■ **SUPPLIED MATERIAL**
-- ==== Sys2Proof/Config.lean ====
section
/-! DEFINITION. The two records that configure a machine (machine constants R2, ground profile R6),
the fixed figures of the manual, and the free values it leaves to an implementation. -/

namespace Sys2Proof

/-- One entry of the ring type table: the offset from the key sector and the count of sectors (R1, R2). -/
structure TypeEntry where
  offset : Nat
  count  : Nat
  deriving DecidableEq, Repr, Inhabited

/-- The machine constants record, in the order of its table (R2). -/
structure Constants where
  excavationArea : Nat
  tailVoidArea   : Nat
  ringWidth      : Nat
  strokeMax      : Nat
  heights        : Vector Int 5
  lineSectors    : Vector Nat 6
  ratedTorque    : Nat
  ringTypes      : Vector (Vector TypeEntry 7) 8
  deriving DecidableEq, Repr

/-- What the rules compute with while no constants record is stored. No rule reads a figure of the
record then (R5); see assumption 29. -/
def Constants.none : Constants :=
  { excavationArea := 0, tailVoidArea := 0, ringWidth := 0, strokeMax := 0
    heights := Vector.replicate 5 0, lineSectors := Vector.replicate 6 0, ratedTorque := 0
    ringTypes := Vector.replicate 8 (Vector.replicate 7 { offset := 0, count := 0 }) }

/-- The stack-full policy of a profile (R6, R58). -/
inductive StackPolicy where
  | refuse
  | halt
  deriving DecidableEq, Repr

/-- A ground profile, in the order of its table (R6). -/
structure Profile where
  density           : Nat
  unitWeight        : Nat
  faceTarget        : Nat
  startBand         : Nat
  kp                : Nat
  ki                : Nat
  kf                : Nat
  screwMax          : Nat
  standstillCeiling : Nat
  incrementLength   : Nat
  fillFactor        : Nat
  shares            : Vector Nat 6
  pressureLimits    : Vector Nat 6
  maxDose           : Nat
  carryCap          : Nat
  debtWarn          : Nat
  debtStop          : Nat
  groutCeiling      : Nat
  maxAdvance        : Nat
  thrustCeiling     : Nat
  torqueFraction    : Nat
  breakout          : Nat
  jamTime           : Nat
  rockSpeed         : Nat
  rockTime          : Nat
  rockAttempts      : Nat
  penetrationLimit  : Nat
  shareWindow       : Nat
  shareTime         : Nat
  minMotors         : Nat
  releaseBuild      : Nat
  releaseContinuous : Nat
  continuousAllowed : Bool
  stackPolicy       : StackPolicy
  releaseTime       : Nat
  retractTime       : Nat
  buildClearance    : Nat
  strokeReserve     : Nat
  stopMargin        : Nat
  spoilLag          : Nat
  surplus           : Nat
  deficit           : Nat
  minExpected       : Nat
  deriving DecidableEq, Repr

/-- The default of every field of a profile (R6). -/
def Profile.default : Profile :=
  { density := 1950, unitWeight := 180, faceTarget := 280, startBand := 30
    kp := 2500, ki := 40, kf := 400, screwMax := 220, standstillCeiling := 30
    incrementLength := 250, fillFactor := 1150
    shares := #v[150, 150, 200, 200, 150, 150]
    pressureLimits := Vector.replicate 6 420
    maxDose := 8000, carryCap := 40000, debtWarn := 150000, debtStop := 300000
    groutCeiling := 20, maxAdvance := 60, thrustCeiling := 32000
    torqueFraction := 850, breakout := 950, jamTime := 2000
    rockSpeed := 5, rockTime := 6000, rockAttempts := 3
    penetrationLimit := 120, shareWindow := 200, shareTime := 3000, minMotors := 6
    releaseBuild := 4, releaseContinuous := 3, continuousAllowed := true
    stackPolicy := .refuse, releaseTime := 1200000, retractTime := 30000
    buildClearance := 500, strokeReserve := 6000, stopMargin := 200
    spoilLag := 3, surplus := 80, deficit := 150, minExpected := 5000 }

namespace Config

/-- The value at which cycle totals, cumulative totals and injected totals saturate (R33, R35, R94). -/
def totalMax : Nat := 2 ^ 48 - 1

/-- The largest delta that counts, the largest residue and the largest report advance (R19, R16). -/
def deltaLimit : Nat := 500

/-- The last increment number before the numbering starts again at 1 (R25). -/
def lastIncrement : Nat := 2 ^ 32 - 1

/-- How long after the newest closure the advance speed runs out (R31). -/
def speedTimeout : Nat := 60000

/-- How long an estimate stands without a report (R121). -/
def estimateTimeout : Nat := 1000

/-- How long a link stays ACTIVE without a valid frame (R202). -/
def silenceTimeout : Nat := 1000

/-- How long the bytes of a frame may take from its start marker (R197). -/
def frameTimeout : Nat := 20

/-- The interval of the ramp steps (R142). -/
def rampInterval : Nat := 500

/-- The largest belt difference that is accepted (R129). -/
def beltLimit : Nat := 50000

/-- The time a PLAN ERASE takes (R186). -/
def eraseTime : Nat := 2000

/-- The time each row of a write takes (R188). -/
def rowTime : Nat := 4

/-- The number of rows of the plan store (R184). -/
def planRows : Nat := 2048

/-- The last ring there is (R13, R184). -/
def lastRing : Nat := 65535

/-- DESIGN CHOICE, free value (assumption 30): which of several events that fall together is taken
first. The manual says "either may be taken first" (R121, R148, R152, R153, R156, R202) and gives no
order; nothing constrains this number. -/
opaque pick : Nat → Nat

/-- DESIGN CHOICE, free value (assumption 17): the first ring that the last command record names after a plan
request whose body cannot be read. R185 says that the record takes the command's arguments, and nothing says
what they are then. -/
opaque unreadFirst : List Byte → BitVec 16

/-- DESIGN CHOICE, free value (assumption 17): the number of rows in that record. -/
opaque unreadRows : List Byte → BitVec 8

/-- DESIGN CHOICE, free value (assumption 29): the sector that READ of the grout unit gives a line while no
constants record is stored. R116 has READ give it, and nothing says what it is then. -/
opaque unsetSector : Fin 6 → BitVec 4

/-- DESIGN CHOICE, free value (assumption 29): the height that READ of the chamber unit gives a transducer while no
constants record is stored (R136). -/
opaque unsetHeight : Fin 5 → BitVec 16

end Config

end Sys2Proof
end

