-- ==== Sys2Proof/Machine/Catalogue.lean ====
section
/-! DEFINITION. The catalogue of requests (10.8): which identifier stands for which request. -/

namespace Sys2Proof.Machine

/-- The request identifier of the command that takes a request (R199, catalogue of 10.8). -/
def requestId : Instr → Option Nat
  | .strokeReport _ => some 1 | .driveReport _ => some 2 | .retractDone _ => some 3
  | .extendDone _ => some 4 | .groupFault _ => some 5 | .groupState _ => some 6
  | .claimAdvance _ => some 7 | .dropAdvance _ => some 8 | .cutterStart _ => some 9
  | .cutterSpeed _ => some 10 | .cutterStop _ => some 11 | .cutterRock _ => some 12
  | .motorReadmit _ => some 13 | .claimBuild _ => some 14 | .dropBuild _ => some 15
  | .ringArm _ => some 16 | .segmentOpen _ => some 17 | .segmentPlaced _ => some 18
  | .segmentClose _ => some 19 | .ringAbort _ => some 20 | .doseTake _ => some 21
  | .doseClose _ => some 22 | .lineState _ => some 23 | .spoilReport _ => some 24
  | .constantsWrite _ => some 25 | .profileWrite _ => some 26 | .profileSelect _ => some 27
  | .planErase _ => some 28 | .planBlankCheck _ => some 29 | .planWrite _ => some 30
  | .planWriteNext _ => some 31 | .planVerify _ => some 32 | .planStatus _ => some 33
  | .conditionAck _ => some 34 | .flagsClear _ => some 35 | .halt _ => some 36
  | .haltClear _ => some 37 | .warmReset _ => some 38 | .read _ => some 39
  | .powerOn _ => none | .resetInput _ => none | .revolutionIndexPulse _ => none
  | .frameReceive _ _ => none | .frameTimeout _ => none | .linkSilenceExpiry _ => none
  | .unknownRequest _ => none | .retractTimerExpiry _ => none | .releaseTimerExpiry _ => none
  | .advanceSpeedExpiry => none | .estimateLossExpiry => none | .rampStep => none
  | .deviationTimerExpiry _ => none | .indexWatchExpiry => none | .jamTimerExpiry => none
  | .reversePhaseExpiry => none | .forwardPhaseExpiry => none | .eraseCompletion => none
  | .rowCompletion => none | .supplyLoss => none

/-- The command that takes the request of identifier `n` from port `p` (catalogue of 10.8). -/
def requestCommand (p : Port) : Nat → Option Instr
  | 1 => some (.strokeReport p) | 2 => some (.driveReport p) | 3 => some (.retractDone p)
  | 4 => some (.extendDone p) | 5 => some (.groupFault p) | 6 => some (.groupState p)
  | 7 => some (.claimAdvance p) | 8 => some (.dropAdvance p) | 9 => some (.cutterStart p)
  | 10 => some (.cutterSpeed p) | 11 => some (.cutterStop p) | 12 => some (.cutterRock p)
  | 13 => some (.motorReadmit p) | 14 => some (.claimBuild p) | 15 => some (.dropBuild p)
  | 16 => some (.ringArm p) | 17 => some (.segmentOpen p) | 18 => some (.segmentPlaced p)
  | 19 => some (.segmentClose p) | 20 => some (.ringAbort p) | 21 => some (.doseTake p)
  | 22 => some (.doseClose p) | 23 => some (.lineState p) | 24 => some (.spoilReport p)
  | 25 => some (.constantsWrite p) | 26 => some (.profileWrite p) | 27 => some (.profileSelect p)
  | 28 => some (.planErase p) | 29 => some (.planBlankCheck p) | 30 => some (.planWrite p)
  | 31 => some (.planWriteNext p) | 32 => some (.planVerify p) | 33 => some (.planStatus p)
  | 34 => some (.conditionAck p) | 35 => some (.flagsClear p) | 36 => some (.halt p)
  | 37 => some (.haltClear p) | 38 => some (.warmReset p) | 39 => some (.read p)
  | _ => none

end Sys2Proof.Machine
end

■ **WORK TO COMPLETE**
Your task is to retype the entries verbatim, starting with the line that holds "20 | .doseTake _ => some 21" and stopping after the line that holds "some (.spoilReport p)".

■ **RESPONSE TO THIS TASK**
  | .segmentClose _ => some 19 | .ringAbort _ => some 20 | .doseTake _ => some 21
  | .doseClose _ => some 22 | .lineState _ => some 23 | .spoilReport _ => some 24
  | .constantsWrite _ => some 25 | .profileWrite _ => some 26 | .profileSelect _ => some 27
  | .planErase _ => some 28 | .planBlankCheck _ => some 29 | .planWrite _ => some 30
  | .planWriteNext _ => some 31 | .planVerify _ => some 32 | .planStatus _ => some 33
  | .conditionAck _ => some 34 | .flagsClear _ => some 35 | .halt _ => some 36
  | .haltClear _ => some 37 | .warmReset _ => some 38 | .read _ => some 39
  | .powerOn _ => none | .resetInput _ => none | .revolutionIndexPulse _ => none
  | .frameReceive _ _ => none | .frameTimeout _ => none | .linkSilenceExpiry _ => none
  | .unknownRequest _ => none | .retractTimerExpiry _ => none | .releaseTimerExpiry _ => none
  | .advanceSpeedExpiry => none | .estimateLossExpiry => none | .rampStep => none
  | .deviationTimerExpiry _ => none | .indexWatchExpiry => none | .jamTimerExpiry => none
  | .reversePhaseExpiry => none | .forwardPhaseExpiry => none | .eraseCompletion => none
  | .rowCompletion => none | .supplyLoss => none

/-- The command that takes the request of identifier `n` from port `p` (catalogue of 10.8). -/
def requestCommand (p : Port) : Nat → Option Instr
  | 1 => some (.strokeReport p) | 2 => some (.driveReport p) | 3 => some (.retractDone p)
  | 4 => some (.extendDone p) | 5 => some (.groupFault p) | 6 => some (.groupState p)
  | 7 => some (.claimAdvance p) | 8 => some (.dropAdvance p) | 9 => some (.cutterStart p)
  | 10 => some (.cutterSpeed p) | 11 => some (.cutterStop p) | 12 => some (.cutterRock p)
  | 13 => some (.motorReadmit p) | 14 => some (.claimBuild p) | 15 => some (.dropBuild p)
  | 16 => some (.ringArm p) | 17 => some (.segmentOpen p) | 18 => some (.segmentPlaced p)
  | 19 => some (.segmentClose p) | 20 => some (.ringAbort p) | 21 => some (.doseTake p)
  | 22 => some (.doseClose p) | 23 => some (.lineState p) | 24 => some (.spoilReport p)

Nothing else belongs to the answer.